-- ==== Sys2Proof/Certificates/Slice0/Obligations.lean ====
section
/-! DEFINITION. The statements for the provers. Each docstring names the rule of spec/ it formalises, or the log entry of
notes/assumptions/ it rests on. -/

section
open Sys2Proof Sys2Proof.Machine

/-! ### Encodings (30_encoding.md) -/

/-- R151, R152, R163, R164: decoding is the inverse of encoding, both ways, for the nine command words and for every token
with every operand. -/
def Obligations.DecodeInvertsEncode : Prop :=
  (∀ i : Instr, i.wellFormed = true →
    (i.isCommand = true → decodeCommand (encode i) = .command i) ∧
    (i.isCommand = false → decodeToken (encode i) = i)) ∧
  (∀ (v : Word) (i : Instr), decodeCommand v = .command i → i.isCommand = true ∧ i.wellFormed = true ∧ encode i = v) ∧
  (∀ w : Word, (decodeToken w).isCommand = false ∧ (decodeToken w).wellFormed = true ∧ encode (decodeToken w) = w)

/-- R153: which words are legal, by their fields and as the list of nine; the decoder accepts exactly those. -/
def Obligations.LegalCommandWords : Prop :=
  ∀ v : Word,
    (legalWord v = true ↔
      v >>> 9 = 0 ∧ v.toNat % 256 ≤ 7 ∧ (v.getLsbD 8 = false ∨ v.toNat % 256 = 1)) ∧
    (legalWord v = true ↔ v ∈ ([0, 1, 2, 3, 4, 5, 6, 7, 0x101] : List Word)) ∧
    (legalWord v = true ↔ ∃ i, decodeCommand v = .command i) ∧
    (legalWord v = false ↔ ∃ why, decodeCommand v = .illegal why)

/-- R151, R152, R160: words written out from the spec's encodings decode to the instructions they stand for. -/
def Obligations.WordsWrittenOutDecode : Prop :=
  decodeCommand 0x00000000 = .command .nop ∧ decodeCommand 0x00000001 = .command .compressLin ∧
  decodeCommand 0x00000101 = .command .compressHc ∧ decodeCommand 0x00000002 = .command .decompress ∧
  decodeCommand 0x00000003 = .command .findLinear ∧ decodeCommand 0x00000004 = .command .findHc ∧
  decodeCommand 0x00000005 = .command .hash3 ∧ decodeCommand 0x00000006 = .command .indexClear ∧
  decodeCommand 0x00000007 = .command .reset ∧
  decodeRecord 0x00 0x00 0x00 0x61 = .tokenLit 0x61 ∧ decodeRecord 0x01 0x00 0x09 0x62 = .tokenCopy 1 9 0x62 ∧
  decodeRecord 0x00 0x00 0x05 0x62 = .tokenZoff 5 0x62 ∧ decodeRecord 0x00 0x01 0x00 0x21 = .tokenZlen 256 0x21

/-- R162: the fields of a record from its four bytes, and from its word. -/
def Obligations.RecordFieldAssembly : Prop :=
  ∀ b0 b1 b2 b3 : Byte,
    (recordOffset (recordWord b0 b1 b2 b3)).toNat = b0.toNat + 256 * b1.toNat ∧
    recordLength (recordWord b0 b1 b2 b3) = b2 ∧ recordLiteral (recordWord b0 b1 b2 b3) = b3 ∧
    (recordWord b0 b1 b2 b3).toNat = b0.toNat + 256 * (b1.toNat + 256 * (b2.toNat + 256 * b3.toNat)) ∧
    (∀ w : Word, (recordOffset w).toNat = w.toNat % 65536 ∧ (recordLength w).toNat = w.toNat / 65536 % 256 ∧
      (recordLiteral w).toNat = w.toNat / 16777216)

/-- R163, R283: the four bytes the encoder writes for `(d, k, x)`, the length field being the low 8 bits of `k`; the
assembly of R162 gives back `d`, `k mod 256` and `x`. -/
def Obligations.TokenPacking : Prop :=
  ∀ t : Ref.Token, t.dist ≤ 65535 →
    Ref.recordBytes (Ref.record t) =
      [BitVec.ofNat 8 (t.dist % 256), BitVec.ofNat 8 (t.dist / 256), BitVec.ofNat 8 (t.len % 256), t.lit] ∧
    (recordOffset (Ref.record t)).toNat = t.dist ∧ (recordLength (Ref.record t)).toNat = t.len % 256 ∧
    recordLiteral (Ref.record t) = t.lit

/-- R164, R322: every record is of exactly one class, decided by whether its offset and its length are 0, and its operands
are its fields. -/
def Obligations.EveryRecordHasItsClass : Prop :=
  ∀ w : Word,
    (decodeToken w).tokenFields = some (recordOffset w, recordLength w, recordLiteral w) ∧
    (recordOffset w = 0 → recordLength w = 0 → decodeToken w = .tokenLit (recordLiteral w)) ∧
    (recordOffset w ≠ 0 → recordLength w ≠ 0 →
      decodeToken w = .tokenCopy (recordOffset w) (recordLength w) (recordLiteral w)) ∧
    (recordOffset w = 0 → recordLength w ≠ 0 → decodeToken w = .tokenZoff (recordLength w) (recordLiteral w)) ∧
    (recordOffset w ≠ 0 → recordLength w = 0 → decodeToken w = .tokenZlen (recordOffset w) (recordLiteral w))

/-! ### The step (45_control.md section 1) -/

/-- R55, R150: a host write of a word to CMD, by its offset or by its bus address, runs the instruction the word decodes
to, on the state in which that access is no longer to come. -/
def Obligations.StepRunsTheCommandWritten : Prop :=
  ∀ (s : State) (e : HostEvent) (rest : List HostEvent) (v : Word) (i : Instr),
    s.pending = e :: rest → decodeCommand v = .command i →
    (e.access = .regWrite 0x08 4 v → step s = exec i { s with pending := rest }) ∧
    (∀ a : Word, e.access = .busWrite a v → a.toNat = s.platform.mmioBase + 0x08 →
      step s = exec i { s with pending := rest })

⁂

§ EXERCISE DIRECTIONS
Your task is to reproduce all the records above exactly as they appear.

§ REPLY TO THE TASK
-- ==== Sys2Proof/Certificates/Slice0/Obligations.lean ====
section
/-! DEFINITION. The statements for the provers. Each docstring names the rule of spec/ it formalises, or the log entry of
notes/assumptions/ it rests on. -/

section
open Sys2Proof Sys2Proof.Machine

/-! ### Encodings (30_encoding.md) -/

/-- R151, R152, R163, R164: decoding is the inverse of encoding, both ways, for the nine command words and for every token
with every operand. -/
def Obligations.DecodeInvertsEncode : Prop :=
  (∀ i : Instr, i.wellFormed = true →
    (i.isCommand = true → decodeCommand (encode i) = .command i) ∧
    (i.isCommand = false → decodeToken (encode i) = i)) ∧
  (∀ (v : Word) (i : Instr), decodeCommand v = .command i → i.isCommand = true ∧ i.wellFormed = true ∧ encode i = v) ∧
  (∀ w : Word, (decodeToken w).isCommand = false ∧ (decodeToken w).wellFormed = true ∧ encode (decodeToken w) = w)

/-- R153: which words are legal, by their fields and as the list of nine; the decoder accepts exactly those. -/
def Obligations.LegalCommandWords : Prop :=
  ∀ v : Word,
    (legalWord v = true ↔
      v >>> 9 = 0 ∧ v.toNat % 256 ≤ 7 ∧ (v.getLsbD 8 = false ∨ v.toNat % 256 = 1)) ∧
    (legalWord v = true ↔ v ∈ ([0, 1, 2, 3, 4, 5, 6, 7, 0x101] : List Word)) ∧
    (legalWord v = true ↔ ∃ i, decodeCommand v = .command i) ∧
    (legalWord v = false ↔ ∃ why, decodeCommand v = .illegal why)

/-- R151, R152, R160: words written out from the spec's encodings decode to the instructions they stand for. -/
def Obligations.WordsWrittenOutDecode : Prop :=
  decodeCommand 0x00000000 = .command .nop ∧ decodeCommand 0x00000001 = .command .compressLin ∧
  decodeCommand 0x00000101 = .command .compressHc ∧ decodeCommand 0x00000002 = .command .decompress ∧
  decodeCommand 0x00000003 = .command .findLinear ∧ decodeCommand 0x00000004 = .command .findHc ∧
  decodeCommand 0x00000005 = .command .hash3 ∧ decodeCommand 0x00000006 = .command .indexClear ∧
  decodeCommand 0x00000007 = .command .reset ∧
  decodeRecord 0x00 0x00 0x00 0x61 = .tokenLit 0x61 ∧ decodeRecord 0x01 0x00 0x09 0x62 = .tokenCopy 1 9 0x62 ∧
  decodeRecord 0x00 0x00 0x05 0x62 = .tokenZoff 5 0x62 ∧ decodeRecord 0x00 0x01 0x00 0x21 = .tokenZlen 256 0x21

/-- R162: the fields of a record from its four bytes, and from its word. -/
def Obligations.RecordFieldAssembly : Prop :=
  ∀ b0 b1 b2 b3 : Byte,
    (recordOffset (recordWord b0 b1 b2 b3)).toNat = b0.toNat + 256 * b1.toNat ∧
    recordLength (recordWord b0 b1 b2 b3) = b2 ∧ recordLiteral (recordWord b0 b1 b2 b3) = b3 ∧
    (recordWord b0 b1 b2 b3).toNat = b0.toNat + 256 * (b1.toNat + 256 * (b2.toNat + 256 * b3.toNat)) ∧
    (∀ w : Word, (recordOffset w).toNat = w.toNat % 65536 ∧ (recordLength w).toNat = w.toNat / 65536 % 256 ∧
      (recordLiteral w).toNat = w.toNat / 16777216)

/-- R163, R283: the four bytes the encoder writes for `(d, k, x)`, the length field being the low 8 bits of `k`; the
assembly of R162 gives back `d`, `k mod 256` and `x`. -/
def Obligations.TokenPacking : Prop :=
  ∀ t : Ref.Token, t.dist ≤ 65535 →
    Ref.recordBytes (Ref.record t) =
      [BitVec.ofNat 8 (t.dist % 256), BitVec.ofNat 8 (t.dist / 256), BitVec.ofNat 8 (t.len % 256), t.lit] ∧
    (recordOffset (Ref.record t)).toNat = t.dist ∧ (recordLength (Ref.record t)).toNat = t.len % 256 ∧
    recordLiteral (Ref.record t) = t.lit

/-- R164, R322: every record is of exactly one class, decided by whether its offset and its length are 0, and its operands
are its fields. -/
def Obligations.EveryRecordHasItsClass : Prop :=
  ∀ w : Word,
    (decodeToken w).tokenFields = some (recordOffset w, recordLength w, recordLiteral w) ∧
    (recordOffset w = 0 → recordLength w = 0 → decodeToken w = .tokenLit (recordLiteral w)) ∧
    (recordOffset w ≠ 0 → recordLength w ≠ 0 →
      decodeToken w = .tokenCopy (recordOffset w) (recordLength w) (recordLiteral w)) ∧
    (recordOffset w = 0 → recordLength w ≠ 0 → decodeToken w = .tokenZoff (recordLength w) (recordLiteral w)) ∧
    (recordOffset w ≠ 0 → recordLength w = 0 → decodeToken w = .tokenZlen (recordOffset w) (recordLiteral w))

/-! ### The step (45_control.md section 1) -/

/-- R55, R150: a host write of a word to CMD, by its offset or by its bus address, runs the instruction the word decodes
to, on the state in which that access is no longer to come. -/
def Obligations.StepRunsTheCommandWritten : Prop :=
  ∀ (s : State) (e : HostEvent) (rest : List HostEvent) (v : Word) (i : Instr),
    s.pending = e :: rest → decodeCommand v = .command i →
    (e.access = .regWrite 0x08 4 v → step s = exec i { s with pending := rest }) ∧
    (∀ a : Word, e.access = .busWrite a v → a.toNat = s.platform.mmioBase + 0x08 →
      step s = exec i { s with pending := rest })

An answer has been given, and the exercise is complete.